Right now, we have guests. My husband’s nephew, Jason and his girlfriend spent the night. Count the children….8 little ones running around here…all under the age of 10. The ten year old is the only female in their brood. Good thing I brought home extra eggs 🙂
Another nephew just showed up (he is the one who has three horses in the pasture between our house and the gravel road)….he showed up to mow the yard.
gotta go….guests here and I love it.
later
Too cool! Our schooner came from Rhode Island, home of some great boats, designers and builders. And obviously some cool women. Loon must be proud, I know I am. What, no frontal shots? Love, Jackie
I have shared this before, but when I was working in the yard 15 yrs ago, I got poison ivy on my hands. When I went to the bathroom, I washed after I went. When I started to break out, I went to the ER, I started telling jokes and the Doctor said “Do you always work in the yard in the nude?” I answered “You know that comment was extremely insensitive” After a pause I gave him a sly smile and then we both had a great laugh.
I arose at three o’clock yesterday morning and returned home from my daytrip just-post ante meridiem* this morning. By the time I got to bed, I was seeing oddly-shaped and furry-yet-ethereal little creatures from the corners of my eyes, which I learned in college is generally a sign that I’ve been awake too long.
Happy to be back home and back in the Village.
* That means “just after midnight”, Debbe. 🙂 (I hope it does, anyway…I’m still sleepy.)
Mark…
Q: What do you call someone who hangs out with musicians?
A: A drummer.
Debbe, you are a darling! What a houseful!

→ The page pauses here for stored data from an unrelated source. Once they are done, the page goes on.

/-- Writing `0x10 + c` to `CMD` runs GFMUL at `c` (R98, R132 to R138). -/
theorem writeCmd_gfmulByte (c : GfConst) (s : State) :
    writeCmd (gfmulByte c) s = .next ((s.setGfOut (mul c s.gfIn)).setErr 0) := by
  rw [← encode_gfInstr]
  exact ((hostEvent_cmd _ s).trans (runCommand_ok (decode_encode _) s)).trans (exec_gfInstr c s)

/-- Settles O10: the result is a function of `GF_IN`, which the command leaves. -/
theorem gfmulMultipliesInTheField : Obligations.GfmulMultipliesInTheField := by
  refine fun c s => ⟨_, writeCmd_gfmulByte c s, ?_, writeCmd_gfmulByte c _⟩
  rw [mul_eq_gfProduct]
  rfl

theorem decode_gfConstWords : ∀ v ∈ gfConstWords, decode v = .error .gfConst := by
  decide

/-- Settles O4: none of the nine words decodes. -/
theorem unsupportedConstantFailsFast : Obligations.UnsupportedConstantFailsFast :=
  fun v hv s => (hostEvent_cmd v s).trans (runCommand_error (decode_gfConstWords v hv) s)

/-- A value of `mul` is what the command leaves in `GF_OUT` of every state with that `GF_IN`. -/
theorem gfOut_writeCmd_gfmulByte {c : GfConst} {b r : Byte} (h : mul c b = r) (s : State) (hs : s.gfIn = b) :
    ∃ t, writeCmd (gfmulByte c) s = .next t ∧ t.gfOut = r :=
  ⟨_, writeCmd_gfmulByte c s, by rw [State.setErr_gfOut, State.setGfOut_gfOut, hs, h]⟩

/-- Settles O8: the effect of each command is that of GFMUL at its constant; the values are those of `mul`. -/
theorem gfmulResults : Obligations.GfmulResults := by
  refine ⟨by decide, fun s => ?_, fun q hq => gfOut_writeCmd_gfmulByte ?_⟩
  · exact ⟨exec_gfInstr .c01 s, exec_gfInstr .c02 s, exec_gfInstr .c03 s, exec_gfInstr .c09 s, exec_gfInstr .c0B s,
      exec_gfInstr .c0D s, exec_gfInstr .c0E s⟩
  · revert q
    decide

end Sys2Proof.Machine
end

section
/-! PROOFS of the family 42_key_schedule: the word steps, the key schedule, and the commands that may be repeated. -/

namespace Sys2Proof.Machine

/-! ### The word steps -/

/-- Rotating a bit string left by the length of its first part moves that part behind the rest. -/
theorem rotateLeft_append {v w : Nat} (x : BitVec v) (y : BitVec w) (hw : 0 < w) :
    (x ++ y).rotateLeft v = (y ++ x).cast (Nat.add_comm w v) := by
  refine BitVec.eq_of_getLsbD_eq fun i hi => ?_
  have hr : v < v + w := by omega
  simp only [BitVec.getLsbD_rotateLeft_of_le hr, BitVec.getLsbD_cast, BitVec.getLsbD_append]
  by_cases h : i < v
  · simp [h]
  · have hw' : i - v < w := by omega
    simp [h, hi, hw']

/-- RotWord moves the first byte of a word behind the other three (R150). -/
theorem rotWord_packBe (b0 b1 b2 b3 : Byte) : rotWord (packBe b0 b1 b2 b3) = packBe b1 b2 b3 b0 :=
  calc rotWord (packBe b0 b1 b2 b3)
    _ = (b0 ++ b1 ++ b2 ++ b3).rotateLeft 8 := congrArg rotWord (packBe_eq_append ..)
    _ = (b0 ++ (b1 ++ b2 ++ b3)).rotateLeft 8 := by simp only [BitVec.append_assoc, BitVec.cast_eq]
    _ = b1 ++ b2 ++ b3 ++ b0 := rotateLeft_append b0 (b1 ++ b2 ++ b3) (by decide)
    _ = packBe b1 b2 b3 b0 := (packBe_eq_append ..).symm

/-- SubWord unpacks the word, substitutes each byte and packs again (R151). -/
theorem subWord_packBe (b0 b1 b2 b3 : Byte) :
    subWord (packBe b0 b1 b2 b3) = packBe (sbox b0) (sbox b1) (sbox b2) (sbox b3) := by
  simp only [subWord, unpackBe_packBe, Vector.getElem_mk, List.getElem_toArray, List.getElem_cons_zero,
    List.getElem_cons_succ]

/-- Settles O12: both word steps on a packed word; the two examples are computed. -/
theorem wordStepsMoveBytes : Obligations.WordStepsMoveBytes :=
  ⟨rotWord_packBe, subWord_packBe, by decide, by decide⟩

/-! ### The key schedule -/

/-- Settles O11: the schedule is `expand` of the key, whose first words and recurrence are laws of its loop. -/
theorem keyexpWritesTheSchedule : Obligations.KeyexpWritesTheSchedule :=
  fun s => ⟨expand s.key, exec_keyexp s, expand_head s.key, expand_word s.key⟩

/-- Settles O13: `RK` is `expand` of `KEY`, and `DOUT` a pipeline's result on that schedule and `DIN`. -/
theorem scheduleIsDerivedAfresh : Obligations.ScheduleIsDerivedAfresh := by
  intro s s' hkey hdin i hi
  have hrk : expand s.key = expand s'.key := congrArg expand hkey
  obtain rfl | rfl | rfl := hi
  · exact ⟨_, _, exec_keyexp s, exec_keyexp s', hrk, absurd rfl⟩
  · exact ⟨_, _, exec_aesEnc s, exec_aesEnc s', hrk, fun _ => by simp [hkey, hdin]⟩
  · exact ⟨_, _, exec_aesDec s, exec_aesDec s', hrk, fun _ => by simp [hkey, hdin]⟩

/-! ### Repeated commands -/

/-- Every command but SHA_COMP and SHA_BLOCK has the same effect again: it writes no register that it reads. -/
theorem ExecEffect.again {s t : State} {i : Instr} (h : ExecEffect s i t) (hcomp : i ≠ .shaComp)
    (hblock : i ≠ .shaBlock) : ExecEffect t i t := by
  cases h with
  | gfmul c => exact .gfmul c
  | keyexp => exact .keyexp
  | aesEnc => exact .aesEnc
  | aesDec => exact .aesDec
  | shaInit =>
    -- Field by field, since comparing the two states as a whole would unroll the literal `iv`.
    refine exec_eq_next_iff.mp ((exec_shaInit _).trans (congrArg _ ?_))
    apply State.ext <;> simp
  | shaSched => exact .shaSched
  | shaComp | compNoHash | compNoSchedule => exact absurd rfl hcomp
  | shaBlock | blockNoHash => exact absurd rfl hblock

/-- Settles O44: a command answers a state of its effect, and from there has that effect again. -/
theorem repeatedCommandChangesNothing : Obligations.RepeatedCommandChangesNothing := by
  intro i s hcomp hblock
  obtain ⟨t, h⟩ := exists_execEffect i s
  exact ⟨t, h.exec_eq, (h.again hcomp hblock).exec_eq⟩

end Sys2Proof.Machine
end

section
/-! PROOFS of the family 43_aes_encrypt: the round steps and their inverses, Cipher round by round, and AES_ENC as the
inverse of AES_DEC. -/

namespace Sys2Proof.Machine

/-! ### A column matrix on one column -/

/-- Entry `r` of the product of a matrix over GF(2^8) and the column `a` (R173). -/
def mulColumn (m : Vector (Vector GfConst 4) 4) (a : Fin 4 → Byte) (r : Fin 4) : Byte :=
  mul m[r][0] (a 0) ^^^ mul m[r][1] (a 1) ^^^ mul m[r][2] (a 2) ^^^ mul m[r][3] (a 3)

theorem mulColumns_entry_eq_mulColumn (m : Vector (Vector GfConst 4) 4) (s : AesState) (r c : Fin 4) :
    (mulColumns m s)[r][c] = mulColumn m (fun k => s[k][c]) r :=
  mulColumns_entry m s r c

Ghost, they sound kind of cute!
Steve, I didn’t feel the quake at all, did you? I’ve seen some reports that folks in Troy, Utica, and Shelby Township did.

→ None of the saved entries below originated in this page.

-- ==== Sys2Proof/Machine/PpuMem.lean ====
section
/-! DEFINITION. The PPU address space (20_memory.md R58 to R63), the fields of the PPU's registers (R26,
R27) and of the scroll registers (R30), and the two scroll increments (R184, R185). -/

namespace Sys2Proof.Machine

/-- `ctrl1.INC`: the VRAM increment mode (R26). -/
def Ppu.incMode (p : Ppu) : Bool := p.ctrl1.getLsbD 2

/-- `ctrl1.SPT`: the pattern table of 8x8 sprites (R26). -/
def Ppu.spritePattern (p : Ppu) : Bool := p.ctrl1.getLsbD 3

/-- `ctrl1.BPT`: the pattern table of the background (R26). -/
def Ppu.bgPattern (p : Ppu) : Bool := p.ctrl1.getLsbD 4

/-- `ctrl1.SSZ`: 8x16 sprites (R26). -/
def Ppu.tallSprites (p : Ppu) : Bool := p.ctrl1.getLsbD 5

/-- `ctrl1.NMIE`: NMI enable (R26). -/
def Ppu.nmiEnable (p : Ppu) : Bool := p.ctrl1.getLsbD 7

/-- `ctrl2.BGE`: background enable (R27). -/
def Ppu.bgEnable (p : Ppu) : Bool := p.ctrl2.getLsbD 3

/-- `ctrl2.SPE`: sprite enable (R27). -/
def Ppu.spriteEnable (p : Ppu) : Bool := p.ctrl2.getLsbD 4

/-- Coarse-X, bits 4:0 (R30). -/
def coarseX (r : Loopy) : BitVec 5 := r.extractLsb' 0 5

/-- Coarse-Y, bits 9:5 (R30). -/
def coarseY (r : Loopy) : BitVec 5 := r.extractLsb' 5 5

/-- The nametable-select bits 11:10, `nt_y` above `nt_x` (R30). -/
def ntSelect (r : Loopy) : BitVec 2 := r.extractLsb' 10 2

/-- Fine-Y, bits 14:12 (R30). -/
def fineY (r : Loopy) : BitVec 3 := r.extractLsb' 12 3

/-- `coarse_x(r) <- n` (R30). -/
def setCoarseX (r : Loopy) (n : BitVec 5) : Loopy := (r &&& 0x7FE0) ||| n.setWidth 15

/-- `coarse_y(r) <- n` (R30). -/
def setCoarseY (r : Loopy) (n : BitVec 5) : Loopy := (r &&& (0x7C1F : Loopy)) ||| (n.setWidth 15 <<< 5)

/-- `fine_y(r) <- n` (R30). -/
def setFineY (r : Loopy) (n : BitVec 3) : Loopy := (r &&& (0x0FFF : Loopy)) ||| (n.setWidth 15 <<< 12)

/-- `HInc(a)` (R184). -/
def hInc (a : Loopy) : Loopy :=
  if coarseX a = 31 then setCoarseX a 0 ^^^ 0x0400 else setCoarseX a (coarseX a + 1)

/-- `VInc(v)` (R185). -/
def vInc (v : Loopy) : Loopy :=
  if fineY v < 7 then setFineY v (fineY v + 1)
  else
    let u := setFineY v 0
    if coarseY u = 29 then setCoarseY u 0 ^^^ 0x0800
    else if coarseY u = 31 then setCoarseY u 0
    else setCoarseY u (coarseY u + 1)

/-- `Canon(a)`: the index of `ppu_mem` that holds a PPU address (R59). -/
def canon (a : PpuAddr) : PpuAddr :=
  let b := if 0x3000 ≤ a ∧ a ≤ 0x3EFF then a - 0x1000 else a
  if 0x3F20 ≤ b then 0x3F00 ||| (b &&& 0x1F) else b

/-- `PpuRead(a)` (R60). -/
def State.ppuRead (s : State) (a : PpuAddr) : Byte := s.ppuMem.read (canon a).toNat

/-- The nametables written together with nametable `n` (R62). -/
def nametableGroup : Mirroring → Nat → List Nat
  | .vertical, n => if n = 0 ∨ n = 2 then [0, 2] else [1, 3]
  | .horizontal, n => if n = 0 ∨ n = 1 then [0, 1] else [2, 3]
  | .oneScreen, _ => [0, 1, 2, 3]
  | .fourScreen, n => [n]

/-- Write every image of a nametable byte: `c` in 0x2000..0x2FFF, `n = c[11:10]`, `o = c & 0x3FF`
(R62). -/
def writeImages (m : Memory) (mir : Mirroring) (c : Nat) (v : Byte) : Memory :=
  (nametableGroup mir (c / 0x400 % 4)).foldl
    (fun m k => m.write (0x2000 + 0x400 * k + c % 0x400) v) m

/-- `PpuWrite(a, v)` on the array `ppu_mem` (R61 to R63). -/
def ppuStore (m : Memory) (mir : Mirroring) (a : PpuAddr) (v : Byte) : Memory :=
  let c := (canon a).toNat
  let m1 := m.write c v
  let m2 := if 0x2000 ≤ c ∧ c ≤ 0x2FFF then writeImages m1 mir c v else m1
  let m3 := if c = 0x3F10 then m2.write 0x3F00 v else m2
  if c = 0x3F00 then m3.write 0x3F10 v else m3

/-- `PpuWrite(a, v)` (R61). -/
def State.ppuWrite (s : State) (a : PpuAddr) (v : Byte) : State :=
  { s with ppuMem := ppuStore s.ppuMem s.config.mirroring a v }

end Sys2Proof.Machine
end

I’ve been to Japan 8 times, where they have quakes all the time, but I have never felt one. I think that I was shopping or mowing the lawn yesterday. If I was in the car, then I doubt that I would feel it. Might have mistaken it for a pothole!
Have felt a number of rollers in San Diego. One memorable time was a very large one centered near Joshua Tree, it hit in the week morning hours. A young lady and I had just slipped between the sheets when it hit, she cling tight as our world rocked. 😉
Cling should have been clung, Siri did a switch-a-roo.
Oklahoma has been declared the earth quake center of America and I seldom notice them. Didn’t feel them anywhere else I lived. May notice one in some of the places my travels are to take me.
Love Jackie
Sand, I am smiling at that memory for you. In fact, I think I am laughing. And refraining from further comment. Love Jackie
OF due 1234-1254 CDT. emb
http://www.nps.gov/features/yell/webcam/oldFaithfulStreaming.html
In memory of sand’s memory…
https://www.youtube.com/watch?v=hoHuxpa4h48
Debbe 😉 I’m sure you never did any of that, back in the day. 😉
https://www.youtube.com/watch?v=ZeDtmbt4JS4
OF due 1417-1437 CDT. emb
http://www.nps.gov/features/yell/webcam/oldFaithfulStreaming.html
Great minds or at least mine works the same way as Ghosts. That is the very song I thought of but I was sitting in front of the garden center at Walmart when I was laughing at Sand. I was going to say, rock my world, Sand. Love, Jackie
I looked up the date and time of the quake: 2:47AM, Saturday, October 16, 1999. USGS states it was a 7.1 shaker, centered in the Josuha Tree National Park.